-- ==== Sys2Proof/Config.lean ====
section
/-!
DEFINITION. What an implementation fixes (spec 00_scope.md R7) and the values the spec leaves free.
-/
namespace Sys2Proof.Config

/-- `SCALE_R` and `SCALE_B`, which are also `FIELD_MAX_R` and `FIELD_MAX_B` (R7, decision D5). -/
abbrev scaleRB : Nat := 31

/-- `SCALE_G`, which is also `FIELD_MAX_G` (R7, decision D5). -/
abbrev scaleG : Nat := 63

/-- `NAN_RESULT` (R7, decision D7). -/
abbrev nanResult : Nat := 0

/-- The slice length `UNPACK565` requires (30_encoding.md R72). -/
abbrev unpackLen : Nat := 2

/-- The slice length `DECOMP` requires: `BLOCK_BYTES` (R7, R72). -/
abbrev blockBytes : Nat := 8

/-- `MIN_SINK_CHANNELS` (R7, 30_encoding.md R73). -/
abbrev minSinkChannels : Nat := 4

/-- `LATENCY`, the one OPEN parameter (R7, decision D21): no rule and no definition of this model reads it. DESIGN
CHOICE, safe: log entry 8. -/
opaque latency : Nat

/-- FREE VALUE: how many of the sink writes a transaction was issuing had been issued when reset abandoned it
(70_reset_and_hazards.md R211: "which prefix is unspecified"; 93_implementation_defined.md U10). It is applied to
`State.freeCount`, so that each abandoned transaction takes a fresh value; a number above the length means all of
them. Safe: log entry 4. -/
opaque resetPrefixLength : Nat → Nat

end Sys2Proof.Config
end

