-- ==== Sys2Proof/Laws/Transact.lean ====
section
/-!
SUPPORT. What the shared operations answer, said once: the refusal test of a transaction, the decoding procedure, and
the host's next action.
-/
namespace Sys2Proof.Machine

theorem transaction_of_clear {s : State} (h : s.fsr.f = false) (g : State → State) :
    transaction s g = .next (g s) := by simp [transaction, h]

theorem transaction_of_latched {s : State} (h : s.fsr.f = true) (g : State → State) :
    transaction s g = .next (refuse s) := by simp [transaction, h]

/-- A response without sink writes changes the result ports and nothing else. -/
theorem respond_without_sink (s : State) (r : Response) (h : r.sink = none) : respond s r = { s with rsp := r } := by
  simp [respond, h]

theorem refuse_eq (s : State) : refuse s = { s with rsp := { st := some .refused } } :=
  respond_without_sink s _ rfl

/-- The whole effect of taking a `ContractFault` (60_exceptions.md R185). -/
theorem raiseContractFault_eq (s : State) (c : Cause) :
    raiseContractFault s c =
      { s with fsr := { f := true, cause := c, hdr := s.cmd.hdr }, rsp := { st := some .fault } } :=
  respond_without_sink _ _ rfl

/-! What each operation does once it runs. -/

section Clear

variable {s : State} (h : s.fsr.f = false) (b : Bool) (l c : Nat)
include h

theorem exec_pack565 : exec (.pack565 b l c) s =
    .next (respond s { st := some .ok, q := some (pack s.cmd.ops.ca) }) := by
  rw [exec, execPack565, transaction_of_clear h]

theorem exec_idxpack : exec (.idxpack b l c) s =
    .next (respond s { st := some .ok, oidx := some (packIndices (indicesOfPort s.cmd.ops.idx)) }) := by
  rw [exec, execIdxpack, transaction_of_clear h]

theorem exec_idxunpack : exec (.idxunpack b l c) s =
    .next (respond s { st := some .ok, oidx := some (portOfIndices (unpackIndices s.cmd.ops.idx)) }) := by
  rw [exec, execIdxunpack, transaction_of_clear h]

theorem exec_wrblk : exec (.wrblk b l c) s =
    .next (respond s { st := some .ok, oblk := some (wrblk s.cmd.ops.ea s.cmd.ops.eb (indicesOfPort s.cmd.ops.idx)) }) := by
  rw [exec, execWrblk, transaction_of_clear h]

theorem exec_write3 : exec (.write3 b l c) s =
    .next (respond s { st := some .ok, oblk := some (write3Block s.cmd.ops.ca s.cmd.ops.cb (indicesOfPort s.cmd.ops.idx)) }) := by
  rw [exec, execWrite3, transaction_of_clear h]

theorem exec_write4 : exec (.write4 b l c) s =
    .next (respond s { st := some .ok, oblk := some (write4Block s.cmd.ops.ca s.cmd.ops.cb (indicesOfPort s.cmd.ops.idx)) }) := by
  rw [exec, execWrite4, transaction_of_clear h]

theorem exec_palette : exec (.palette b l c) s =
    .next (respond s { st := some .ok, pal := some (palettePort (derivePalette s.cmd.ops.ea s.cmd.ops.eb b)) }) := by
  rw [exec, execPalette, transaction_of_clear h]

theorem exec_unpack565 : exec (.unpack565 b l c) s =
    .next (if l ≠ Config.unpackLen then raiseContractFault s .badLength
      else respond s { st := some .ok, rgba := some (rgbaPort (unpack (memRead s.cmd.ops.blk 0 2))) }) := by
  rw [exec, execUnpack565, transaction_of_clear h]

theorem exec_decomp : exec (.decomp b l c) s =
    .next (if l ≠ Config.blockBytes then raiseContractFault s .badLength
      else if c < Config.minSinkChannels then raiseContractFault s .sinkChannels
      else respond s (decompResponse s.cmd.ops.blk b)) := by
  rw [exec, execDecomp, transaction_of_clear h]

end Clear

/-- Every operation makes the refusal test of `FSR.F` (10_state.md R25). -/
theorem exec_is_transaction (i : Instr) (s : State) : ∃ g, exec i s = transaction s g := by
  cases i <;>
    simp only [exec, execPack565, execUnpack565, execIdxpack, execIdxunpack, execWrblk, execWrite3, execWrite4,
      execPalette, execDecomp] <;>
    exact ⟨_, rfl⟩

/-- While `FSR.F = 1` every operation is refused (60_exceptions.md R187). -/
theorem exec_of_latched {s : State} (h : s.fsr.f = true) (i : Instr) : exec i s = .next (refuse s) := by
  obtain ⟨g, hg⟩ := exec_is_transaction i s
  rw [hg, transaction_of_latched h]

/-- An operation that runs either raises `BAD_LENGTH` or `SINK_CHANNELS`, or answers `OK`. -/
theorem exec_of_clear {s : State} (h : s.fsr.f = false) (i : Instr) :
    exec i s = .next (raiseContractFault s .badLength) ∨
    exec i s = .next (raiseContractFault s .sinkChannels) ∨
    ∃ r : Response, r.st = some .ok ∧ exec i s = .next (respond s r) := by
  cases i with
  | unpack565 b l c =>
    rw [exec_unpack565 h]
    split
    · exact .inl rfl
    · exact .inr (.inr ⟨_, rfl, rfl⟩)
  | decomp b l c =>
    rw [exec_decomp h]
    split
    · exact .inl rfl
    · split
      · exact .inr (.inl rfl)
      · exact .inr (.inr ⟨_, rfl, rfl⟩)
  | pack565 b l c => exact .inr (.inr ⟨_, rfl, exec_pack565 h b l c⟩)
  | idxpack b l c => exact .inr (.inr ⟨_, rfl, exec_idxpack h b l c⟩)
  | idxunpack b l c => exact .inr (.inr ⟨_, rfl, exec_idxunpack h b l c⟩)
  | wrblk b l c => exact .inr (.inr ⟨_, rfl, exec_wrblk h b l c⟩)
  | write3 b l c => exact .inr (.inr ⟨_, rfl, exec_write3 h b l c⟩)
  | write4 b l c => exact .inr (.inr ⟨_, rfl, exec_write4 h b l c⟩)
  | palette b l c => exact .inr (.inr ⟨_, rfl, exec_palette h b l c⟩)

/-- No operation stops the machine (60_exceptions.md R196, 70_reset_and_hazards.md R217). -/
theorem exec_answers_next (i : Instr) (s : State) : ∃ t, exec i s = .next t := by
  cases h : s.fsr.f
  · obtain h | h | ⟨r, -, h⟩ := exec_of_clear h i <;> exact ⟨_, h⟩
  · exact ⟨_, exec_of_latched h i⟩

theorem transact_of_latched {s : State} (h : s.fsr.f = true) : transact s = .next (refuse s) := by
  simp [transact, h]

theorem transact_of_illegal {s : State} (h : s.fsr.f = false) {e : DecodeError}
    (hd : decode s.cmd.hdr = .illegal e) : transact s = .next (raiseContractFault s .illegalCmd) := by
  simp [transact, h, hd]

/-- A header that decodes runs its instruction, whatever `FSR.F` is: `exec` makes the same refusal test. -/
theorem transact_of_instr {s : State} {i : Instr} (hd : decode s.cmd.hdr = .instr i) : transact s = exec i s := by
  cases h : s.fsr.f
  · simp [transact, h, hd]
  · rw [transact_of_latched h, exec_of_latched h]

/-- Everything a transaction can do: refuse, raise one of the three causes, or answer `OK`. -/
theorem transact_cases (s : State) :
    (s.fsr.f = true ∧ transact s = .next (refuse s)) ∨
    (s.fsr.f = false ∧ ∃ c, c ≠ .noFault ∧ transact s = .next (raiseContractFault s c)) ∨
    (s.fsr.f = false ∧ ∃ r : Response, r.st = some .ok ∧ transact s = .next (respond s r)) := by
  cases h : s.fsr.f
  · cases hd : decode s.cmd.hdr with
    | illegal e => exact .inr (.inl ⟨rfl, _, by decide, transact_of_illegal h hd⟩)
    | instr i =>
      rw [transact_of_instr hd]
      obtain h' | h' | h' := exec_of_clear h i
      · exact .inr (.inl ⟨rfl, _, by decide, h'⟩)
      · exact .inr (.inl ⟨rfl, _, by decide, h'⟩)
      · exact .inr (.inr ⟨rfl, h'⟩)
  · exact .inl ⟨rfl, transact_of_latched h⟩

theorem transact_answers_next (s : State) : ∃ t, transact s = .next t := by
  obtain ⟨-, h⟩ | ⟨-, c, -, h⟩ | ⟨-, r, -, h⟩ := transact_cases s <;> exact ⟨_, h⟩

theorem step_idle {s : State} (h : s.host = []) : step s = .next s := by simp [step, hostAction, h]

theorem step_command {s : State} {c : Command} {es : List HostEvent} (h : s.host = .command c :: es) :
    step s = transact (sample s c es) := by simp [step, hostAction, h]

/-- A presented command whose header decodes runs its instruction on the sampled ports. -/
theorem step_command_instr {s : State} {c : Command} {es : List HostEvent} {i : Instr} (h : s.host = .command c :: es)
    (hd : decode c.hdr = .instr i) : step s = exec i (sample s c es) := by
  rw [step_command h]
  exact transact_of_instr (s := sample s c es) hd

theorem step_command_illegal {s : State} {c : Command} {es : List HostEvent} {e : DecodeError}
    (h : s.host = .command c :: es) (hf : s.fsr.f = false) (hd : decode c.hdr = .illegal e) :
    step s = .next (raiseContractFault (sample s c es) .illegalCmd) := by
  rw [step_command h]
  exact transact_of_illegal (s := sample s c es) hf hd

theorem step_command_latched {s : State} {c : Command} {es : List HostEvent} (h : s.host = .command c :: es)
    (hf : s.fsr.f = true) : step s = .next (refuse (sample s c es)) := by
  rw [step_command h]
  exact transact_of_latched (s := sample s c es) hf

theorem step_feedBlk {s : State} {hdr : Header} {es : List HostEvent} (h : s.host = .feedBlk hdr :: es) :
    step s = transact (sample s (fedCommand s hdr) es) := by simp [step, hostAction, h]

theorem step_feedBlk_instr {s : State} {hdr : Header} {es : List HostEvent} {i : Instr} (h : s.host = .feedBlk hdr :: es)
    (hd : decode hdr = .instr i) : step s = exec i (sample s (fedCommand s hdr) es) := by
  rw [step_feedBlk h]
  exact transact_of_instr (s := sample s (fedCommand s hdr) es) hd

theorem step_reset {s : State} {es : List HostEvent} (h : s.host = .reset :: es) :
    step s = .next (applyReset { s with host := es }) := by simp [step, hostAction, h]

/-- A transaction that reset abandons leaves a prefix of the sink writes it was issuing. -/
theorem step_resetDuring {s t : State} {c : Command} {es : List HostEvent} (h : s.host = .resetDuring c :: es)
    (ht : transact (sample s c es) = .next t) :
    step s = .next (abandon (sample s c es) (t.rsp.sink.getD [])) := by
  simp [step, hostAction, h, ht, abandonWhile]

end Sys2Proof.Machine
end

## Work task
Count the lines above in which the word "requires" appears, then state only that count.

## Final answer
2